Task item: Using the records below, report how many lines include "false", and give no more than the number.

[[ Data to examine open ]]

/-! ### Barriers -/

/-- A barrier of a block (level 0, by placed block), of a cluster (level 1, by launch; index 8 x cluster + number) or of a grid (level 2, by launch). -/
structure BarRef where
  level : Nat
  owner : Nat
  index : Nat
deriving DecidableEq, Repr

/-- A barrier that nothing declares: no members, phase 0 (spec/07 R204). -/
def barrier0 : Barrier := { declared := false, members := [], arrived := [], phase := 0 }

/-- bid and warp number of a party; a sequencer is warp 64 (spec/09 R251). -/
def State.bidWid (s : State) (p : Party) : Nat × Nat :=
  match p with
  | .seq c => match (s.core c).seq with
    | some q => (match s.block? q.block with | some b => b.bid | none => 0, 64)
    | none => (0, 64)
  | p => let w := s.warp ((partyKey p).getD 0); (w.bid, w.wid)

/-- The key of a member. -/
def memberKey (x : Nat × Nat) : Nat := 65 * x.1 + x.2

/-- CSIZE + 1 of a launch. -/
def Launch.csize (l : Launch) : Nat := recBits l.record 51 2 + 1

/-- The barrier a party names. -/
def State.barRef (s : State) (p : Party) (level idx : Nat) : Option BarRef :=
  match level with
  | 0 => (s.partyBlock p).map fun x => ⟨0, x.1, idx⟩
  | 1 => (s.partyLaunch p).map fun l => ⟨1, s.partyLaunchNo p, 8 * ((s.bidWid p).1 / l.csize) + idx⟩
  | _ => (s.partyLaunch p).map fun _ => ⟨2, s.partyLaunchNo p, idx⟩

/-- A barrier's state. -/
def State.barrier (s : State) (r : BarRef) : Barrier :=
  match r.level with
  | 0 => match s.block? r.owner with | some b => b.barriers.getD r.index barrier0 | none => barrier0
  | 1 => match s.launch? r.owner with | some l => l.cbarriers.getD r.index barrier0 | none => barrier0
  | _ => match s.launch? r.owner with | some l => l.gbarriers.getD r.index barrier0 | none => barrier0

/-- Replaces a barrier's state. -/
def State.setBarrier (s : State) (r : BarRef) (b : Barrier) : State :=
  match r.level with
  | 0 => s.modBlock r.owner fun x => { x with barriers := x.barriers.set r.index b }
  | 1 => s.modLaunch r.owner fun x => { x with cbarriers := x.cbarriers.set r.index b }
  | _ => s.modLaunch r.owner fun x => { x with gbarriers := x.gbarriers.set r.index b }

/-- Whether a party waits for phase `ph` of a barrier. -/
def State.waitsOn (s : State) (p : Party) (w : Wait) (r : BarRef) (ph : Nat) : Bool :=
  match w with
  | .barrier lv i n => n == ph && s.barRef p lv i == some r
  | .ring i n => n == ph && s.barRef p 0 i == some r
  | _ => false

/-- The parties that wait, with their waits. -/
def State.waiters (s : State) : List (Party × Wait) :=
  (s.warps.flatMap fun kv =>
    if kv.1 < Config.groups * Config.warpSlots then
      let g := kv.1 / Config.warpSlots
      let sl := kv.1 % Config.warpSlots
      (kv.2.paths.map fun x => (Party.path g sl x.1, x.2.wait)) ++ (match kv.2.vliw with | some x => [(Party.thread g sl, x.wait)] | none => [])
    else []) ++
  s.cores.filterMap fun kv => kv.2.seq.map fun q => (Party.seq kv.1, q.wait)

/-- A waiter goes on: its wait has been met. -/
def State.wake (s : State) (p : Party) (w : Wait) : State :=
  ((s.setWait p .none).setSynced p (some 2)).rouse (partyCore p) (match w with | .ring _ _ => 2 | _ => 1)

/-- A phase completes: flags clear, the phase inverts, every waiter wakes (spec/07 R204). The second part is the parties woken. -/
def State.completePhase (s : State) (r : BarRef) : State × List Party :=
  let b := s.barrier r
  let ph := 1 - b.phase
  let ws := s.waiters.filter fun x => s.waitsOn x.1 x.2 r ph
  (ws.foldl (fun s x => s.wake x.1 x.2) (s.setBarrier r { b with arrived := [], phase := ph }), ws.map (·.1))

/-- Whether an arrival by a member would complete the phase. -/
def Barrier.completes (b : Barrier) (m : Nat) : Bool := b.members.contains m && !b.arrived.contains m && b.members.all fun x => x == m || b.arrived.contains x

/-- An arrival (spec/07 R204): none at all for one that is no member or has arrived. The second part is the parties woken by a completed phase. -/
def State.arrive (s : State) (r : BarRef) (m : Nat) : State × Option (List Party) :=
  let b := s.barrier r
  if !b.members.contains m || b.arrived.contains m then (s, none)
  else if b.completes m then
    let x := s.completePhase r
    (x.1, some x.2)
  else (s.setBarrier r { b with arrived := b.arrived ++ [m] }, none)

/-- The record of a completed phase (spec/22 R475, 0x12). -/
def State.phaseRecord (s : State) (e : Env) (r : BarRef) (woken : List Party) : State :=
  if e.quiet then s
  else
    let ids := woken.map fun p => (s.bidWid p).2
    let idx := r.index % (if r.level = 0 then 16 else if r.level = 1 then 8 else 4)
    let v0 := r.level + idx * 2 ^ 4 + (s.barrier r).phase * 2 ^ 8 + e.w.wid * 2 ^ 16 + b2n (ids.contains 64) * 2 ^ 24
    let v1 := ((ids.filter (· < 64)).eraseDups.map (2 ^ ·)).sum
    s.decision (s.partyPart e.party) e.core e.group e.w.wid 0x12 v0 v1

/-- An arrival of an issuer, with its record. -/
def State.arriveFor (s : State) (e : Env) (r : BarRef) : State :=
  match s.arrive r (memberKey (e.w.bid, e.w.wid)) with
  | (s, some woken) => s.phaseRecord e r woken
  | (s, none) => s

/-- The phases that a departure of a member would complete. -/
def Barrier.leaves (b : Barrier) (m : Nat) : Bool :=
  b.members.contains m && (b.members.any (· != m)) && b.members.all fun x => x == m || b.arrived.contains x

/-- The barriers of a party at every level. -/
def State.barriersOf (s : State) (p : Party) : List BarRef :=
  (range 0 16).filterMap (s.barRef p 0) ++ (range 0 8).filterMap (s.barRef p 1) ++ (range 0 4).filterMap (s.barRef p 2)

/-- A member leaves one barrier (spec/07 R205). -/
def State.leaveBarrier (s : State) (r : BarRef) (m : Nat) : State × Option (List Party) :=
  let b := s.barrier r
  if !b.members.contains m then (s, none)
  else
    let s' := s.setBarrier r { b with members := b.members.filter (· != m), arrived := b.arrived.filter (· != m) }
    if b.leaves m then
      let x := s'.completePhase r
      (x.1, some x.2)
    else (s', none)

/-- A party that ends leaves every barrier and ring role; completed phases are recorded (spec/07 R205). -/
def State.depart (s : State) (e : Env) : State :=
  let m := memberKey (e.w.bid, e.w.wid)
  let s := (s.barriersOf e.party).foldl (fun s r => match s.leaveBarrier r m with
    | (s, some woken) => s.phaseRecord e r woken
    | (s, none) => s) s
  match s.partyBlock e.party with
  | none => s
  | some (n, _) => s.modBlock n fun b => { b with rings := b.rings.mapVals fun _ x =>
      { x with producers := x.producers.filter (· != e.w.wid), consumers := x.consumers.filter (· != e.w.wid) } }

/-- The decision records a departure writes. -/
def State.departRecords (s : State) (e : Env) : Nat :=
  ((s.barriersOf e.party).filter fun r => (s.barrier r).leaves (memberKey (e.w.bid, e.w.wid))).length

[[ Data to examine closed ]]

Response: 2